This repository contains the code for our NAACL 2024 publication. If you use this repository, please cite our paper.
@inproceedings{sarumi-2024-corpus-considerations,
title = {Corpus Considerations for Annotator Modeling and Scaling},
author = {Sarumi, Olufunke and Neuendorf, Béla and Plepi, Joan and Flek, Lucie and Schlötterer, Jörg and Welch, Charles},
booktitle = {Proceedings of the 2024 Conference of the North American Chapter of the Association for Computational Linguistics},
year = {2024},
}
-
run-any-scalability_any.slurm runs a SLURM job for training and evaluating one model run, given a number of annotators, which model to use, which dataset to use it then calls with the given parameters one of the following two scripts:
-
ft_bert_scalability.py runs the training and evaluation of the models from Dealing with Disagreements: Looking Beyond the Majority Vote in Subjective Annotations
-
run_multi-tasking_model_GHC_GE_SC.py runs the training and evaluation of the models from Unifying Data Perspectivism and Personalization: An Application to Social Norms
-
-
to run many experiments at one, use the run-any-model-any-ds.sh or run-multiple-experiments.py script
-
dataset_exploration_and_create_subsets.ipynb provides code to create subsets from the datasets
-
check_results_for_paper.ipynb use this notebook to view the results
As described in notebooks/check_results_for_paper.ipynb, the csv notebooks/dataframes_for_plots/all_scal_annos_res.csv contains all results of scaling the number of annotators, as loading all results takes some time. But there is also a function provided loading the results of the different (sub)directories.

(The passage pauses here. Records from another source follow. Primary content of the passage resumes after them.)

/-! ### setSlice -/

@[simp] theorem setSlice_pending (k : SliceId) (g : Slice → Slice) : (setSlice s k g).pending = s.pending := rfl
@[simp] theorem setSlice_cycle (k : SliceId) (g : Slice → Slice) : (setSlice s k g).cycle = s.cycle := rfl
@[simp] theorem setSlice_free (k : SliceId) (g : Slice → Slice) : (setSlice s k g).free = s.free := rfl
@[simp] theorem setSlice_nextId (k : SliceId) (g : Slice → Slice) : (setSlice s k g).nextId = s.nextId := rfl
@[simp] theorem setSlice_resp (k : SliceId) (g : Slice → Slice) : (setSlice s k g).resp = s.resp := rfl
@[simp] theorem setSlice_linkOut (k : SliceId) (g : Slice → Slice) : (setSlice s k g).linkOut = s.linkOut := rfl
@[simp] theorem setSlice_boot (k : SliceId) (g : Slice → Slice) : (setSlice s k g).boot = s.boot := rfl
@[simp] theorem setSlice_link (k : SliceId) (g : Slice → Slice) : (setSlice s k g).link = s.link := rfl
@[simp] theorem setSlice_fns (k : SliceId) (g : Slice → Slice) : (setSlice s k g).fns = s.fns := rfl
@[simp] theorem setSlice_stalls (k : SliceId) (g : Slice → Slice) : (setSlice s k g).stalls = s.stalls := rfl
@[simp] theorem setSlice_pdk (k : SliceId) (g : Slice → Slice) : (setSlice s k g).pdk = s.pdk := rfl
@[simp] theorem setSlice_rings (k : SliceId) (g : Slice → Slice) : (setSlice s k g).rings = s.rings := rfl
@[simp] theorem setSlice_reqs (k : SliceId) (g : Slice → Slice) : (setSlice s k g).reqs = s.reqs := rfl
@[simp] theorem setSlice_inters (k : SliceId) (g : Slice → Slice) : (setSlice s k g).inters = s.inters := rfl
@[simp] theorem setSlice_quotas (k : SliceId) (g : Slice → Slice) : (setSlice s k g).quotas = s.quotas := rfl
@[simp] theorem setSlice_disp (k : SliceId) (g : Slice → Slice) : (setSlice s k g).disp = s.disp := rfl
@[simp] theorem setSlice_units (k : SliceId) (g : Slice → Slice) : (setSlice s k g).units = s.units := rfl
@[simp] theorem setSlice_gcmShortTag (k : SliceId) (g : Slice → Slice) : (setSlice s k g).gcmShortTag = s.gcmShortTag := rfl
@[simp] theorem setSlice_vbrRequired (k : SliceId) (g : Slice → Slice) : (setSlice s k g).vbrRequired = s.vbrRequired := rfl
@[simp] theorem setSlice_tableOk (k : SliceId) (g : Slice → Slice) : (setSlice s k g).tableOk = s.tableOk := rfl
@[simp] theorem setSlice_noTable (k : SliceId) (g : Slice → Slice) : (setSlice s k g).noTable = s.noTable := rfl
@[simp] theorem setSlice_feed (k : SliceId) (g : Slice → Slice) : (setSlice s k g).feed = s.feed := rfl
@[simp] theorem setSlice_mrb (k : SliceId) (g : Slice → Slice) : (setSlice s k g).mrb = s.mrb := rfl
@[simp] theorem setSlice_tkr (k : SliceId) (g : Slice → Slice) : (setSlice s k g).tkr = s.tkr := rfl
@[simp] theorem setSlice_ent (k : SliceId) (g : Slice → Slice) : (setSlice s k g).ent = s.ent := rfl
@[simp] theorem setSlice_ns (k : SliceId) (g : Slice → Slice) : (setSlice s k g).ns = s.ns := rfl
@[simp] theorem setSlice_mgr (k : SliceId) (g : Slice → Slice) : (setSlice s k g).mgr = { s.mgr with slices := upd s.mgr.slices k g } := rfl
@[simp] theorem setSlice_mcs (k : SliceId) (g : Slice → Slice) : (setSlice s k g).mcs = s.mcs := rfl
@[simp] theorem setSlice_dram (k : SliceId) (g : Slice → Slice) : (setSlice s k g).dram = s.dram := rfl
@[simp] theorem setSlice_scb (k : SliceId) (g : Slice → Slice) : (setSlice s k g).scb = s.scb := rfl
@[simp] theorem setSlice_hlt (k : SliceId) (g : Slice → Slice) : (setSlice s k g).hlt = s.hlt := rfl
@[simp] theorem setSlice_tmp (k : SliceId) (g : Slice → Slice) : (setSlice s k g).tmp = s.tmp := rfl
@[simp] theorem setSlice_pds (k : SliceId) (g : Slice → Slice) : (setSlice s k g).pds = s.pds := rfl
@[simp] theorem setSlice_pwr (k : SliceId) (g : Slice → Slice) : (setSlice s k g).pwr = s.pwr := rfl
@[simp] theorem setSlice_evt (k : SliceId) (g : Slice → Slice) : (setSlice s k g).evt = s.evt := rfl
@[simp] theorem setSlice_jtag (k : SliceId) (g : Slice → Slice) : (setSlice s k g).jtag = s.jtag := rfl
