/-- The block enters a state. -/
theorem entEnter_follows (s : State) (st : EntState) : Follows s (entEnter s st) := by
  have only := entEnter_raises s st
  have events (f : Fn) (k : EvId) (h : 302 ≠ k) : evSrc (entEnter s st) f k = evSrc s f k := by
    unfold entEnter
    split
    · rfl
    · exact raiseEv_other _ f false h
  have calm := entEnter_calm s st
  generalize entEnter s st = t at only events calm ⊢
  refine ⟨?_, ?_, ?_, ?_, ?_, events, calm⟩ <;> rw [only]

/-- The block zeroised and in a state. -/
theorem entEnter_entZero_follows (s : State) (st : EntState) : Follows s (entEnter (entZero s) st) := by
  obtain ⟨ns, reqs, dram, boot, cmdErr, events, calm⟩ := entEnter_follows (entZero s) st
  exact ⟨ns, reqs, dram, boot, cmdErr, events, Calm.trans (t := entZero s) (Calm.of_eq rfl rfl) calm⟩

/-- The block follows its sources. -/
theorem entUpdate_follows (s : State) : Follows s (entUpdate s) := by
  have halt := entEnter_entZero_follows s .halted
  have enter := entEnter_follows s
  unfold entUpdate
  dsimp only
  split
  · exact Follows.refl s
  · exact Follows.refl s
  · exact Follows.ite halt (Follows.refl s)
  · exact Follows.ite (Follows.refl s) (enter _)
  · exact Follows.ite halt (Follows.ite (enter _) (enter _))
  · exact Follows.ite halt (Follows.ite (enter _) (enter _))

/-! ### One source changed (R489-R491) -/

/-- A source has come to be as given, and the other stands; with good routes the Halter is told nothing. -/
structure SourceIs (n : NsId) (y : Ns) (s t : State) : Prop where
  self : t.ns[n] = y
  others : ∀ m : NsId, m ≠ n → t.ns[m] = s.ns[m]
  reqs : t.reqs = s.reqs
  dram : t.dram = s.dram
  phase : t.boot.phase = s.boot.phase
  calm : Calm s t

/-- Nothing changed. -/
theorem SourceIs.refl (s : State) (n : NsId) : SourceIs n s.ns[n] s s := ⟨rfl, fun _ _ => rfl, rfl, rfl, rfl, Calm.refl s⟩

/-- A source in a state: its block in progress discarded, a start-up test begun anew (R491, R493). -/
def movedTo (st : NsState) (x : Ns) : Ns :=
  { x with state := st, part := [], test := if st = .startup ∨ st = .retest then freshTest x.test else x.test }

section
variable {n : NsId} {y : Ns} {s t : State}

/-- The source changed once more. -/
theorem SourceIs.set (h : SourceIs n y s t) (g : Ns → Ns) : SourceIs n (g y) s (setNs t n g) := by
  obtain ⟨self, others, reqs, dram, phase, calm⟩ := h
  refine ⟨?_, fun m hm => ?_, reqs, dram, phase, calm.trans (Calm.of_eq rfl rfl)⟩
  · rw [setNs_ns, upd_self, self]
  · rw [setNs_ns, upd_other _ _ hm.symm, others m hm]

/-- The block follows. -/
theorem SourceIs.follow {u : State} (h : SourceIs n y s t) (g : Follows t u) : SourceIs n y s u :=
  ⟨by rw [g.ns, h.self], fun m hm => by rw [g.ns, h.others m hm], g.reqs.trans h.reqs, g.dram.trans h.dram,
    (by rw [g.boot, h.phase]), h.calm.trans g.calm⟩

/-- EV301 raised. -/
theorem SourceIs.raise (h : SourceIs n y s t) : SourceIs n y s (raiseEv t 301) := by
  have only := raiseEv_only t 301 false
  have calm := raiseEv_calm t 301 false
  generalize raiseEv t 301 = u at only calm ⊢
  refine ⟨?_, fun m hm => ?_, ?_, ?_, ?_, h.calm.trans calm⟩ <;> rw [only]
  exacts [h.self, h.others m hm, h.reqs, h.dram, h.phase]

/-- The source moved to another state. -/
theorem SourceIs.enter (h : SourceIs n y s t) {st : NsState} (new : y.state ≠ st) : SourceIs n (movedTo st y) s (nsEnter t n st) := by
  have moved : SourceIs n (movedTo st y) s (setNs t n (movedTo st)) := h.set (movedTo st)
  unfold nsEnter
  rw [if_neg (by rwa [h.self])]
  dsimp only
  split
  · exact moved.raise.follow (entUpdate_follows _)
  · exact moved.raise.follow (entUpdate_follows _)
  · exact moved.raise.follow (entUpdate_follows _)
  · exact moved.follow (entUpdate_follows _)

/-- A source that comes to RUN is told (R504). -/
theorem nsEnter_run_told (new : s.ns[n].state ≠ .run) : (evSrc (nsEnter s n .run) .pf1 301).cause = true := by
  unfold nsEnter
  rw [if_neg new]
  dsimp only
  rw [(entUpdate_follows _).events .pf1 301 (by decide)]
  exact (raiseEv_device _ false (by decide) (by decide)).1

/-! ### Failures of a source (R489, R490) -/

/-- A source below its limit of failures goes from RUN to RETEST. -/
theorem SourceIs.fail_retests (h : SourceIs n y s t) (run : y.state = .run) (c : HealthCause) (below : y.fails + 1 < y.test.limit) :
    SourceIs n { noteFail y c false with state := .retest, part := [], test := freshTest y.test } s (healthFail t n c) := by
  have noted := h.set fun x => noteFail x c false
  have goes : ¬ (noteFail y c false).test.limit ≤ (noteFail y c false).fails := Nat.not_le.2 below
  unfold healthFail
  rw [h.self, run]
  dsimp only
  rw [noted.self, if_neg goes]
  exact noted.enter (st := .retest) (by rw [show (noteFail y c false).state = .run from run]; decide)

/-- A source that was not FAILED becomes so, and its Halter source is asserted. -/
theorem SourceIs.fail (h : SourceIs n y s t) (new : y.state ≠ .failed) :
    ∃ u, nsFail t n = raiseHs u (nsHs n) none ∧ SourceIs n { y with state := .failed, part := [] } s u :=
  ⟨nsEnter t n .failed, if_neg (by rwa [h.self]), h.enter new⟩

/-- A source at its limit of failures goes from RUN to FAILED. -/
theorem SourceIs.fail_atLimit (h : SourceIs n y s t) (run : y.state = .run) (c : HealthCause) (limit : y.test.limit ≤ y.fails + 1) :
    ∃ u, healthFail t n c = raiseHs u (nsHs n) none ∧ SourceIs n { noteFail y c false with state := .failed, part := [] } s u := by
  have noted := h.set fun x => noteFail x c false
  have goes : (noteFail y c false).test.limit ≤ (noteFail y c false).fails := limit
  unfold healthFail
  rw [h.self, run]
  dsimp only
  rw [noted.self, if_pos goes]
  exact noted.fail (by rw [show (noteFail y c false).state = .run from run]; decide)
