-- ==== Sys2Proof/Decode.lean ====
section
/-! DEFINITION. Words of the opcode table. No row of spec/opcode_table.json gives bits (its `fields` are
empty), so no word spells a command (log 30). -/

namespace Sys2Proof

/-- The command that a word of the table spells: none. -/
def decodeTableWord (_nbits _w : Nat) : Option Instr := none

end Sys2Proof
end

The results dataframes from our experiments can as in the notebook, using the syntax listed here:
df1 = pd.read_csv('notebooks/dataframes_for_plots/all_scal_comments_14_res.csv')
df2 = pd.read_csv('notebooks/dataframes_for_plots/all_scal_comments_50_res.csv')
HSB_explo_res_14, missing = get_all_res_as_df(6, comments='comment_', only_df='HSBrexit')
ArMIS_explo_res_14, missing = get_all_res_as_df(3, comments='comment_', only_df='ArMIS')
CA_explo_res_14, missing = get_all_res_as_df(7, comments='comment_', only_df='ConvAbuse')
The columns and relevant fields of the result dataframes are listed here:
Dataset short names:
- ArMIS
- ConvAbuse
- HSBrexit
- GE (used in combination with one of the emotions as GE'emotion with emotion in [anger, disgust, fear, joy, sadness, surprise])
- GHC
- MD
- SC
Model short names:
- comp: composite embedding
- compUid: composite embedding combined with UID
- sbertbase
- uid
- bertbase
- multi-tasking
- ae: average embedding (only for sc)
- aa: authorship attribution (only for sc)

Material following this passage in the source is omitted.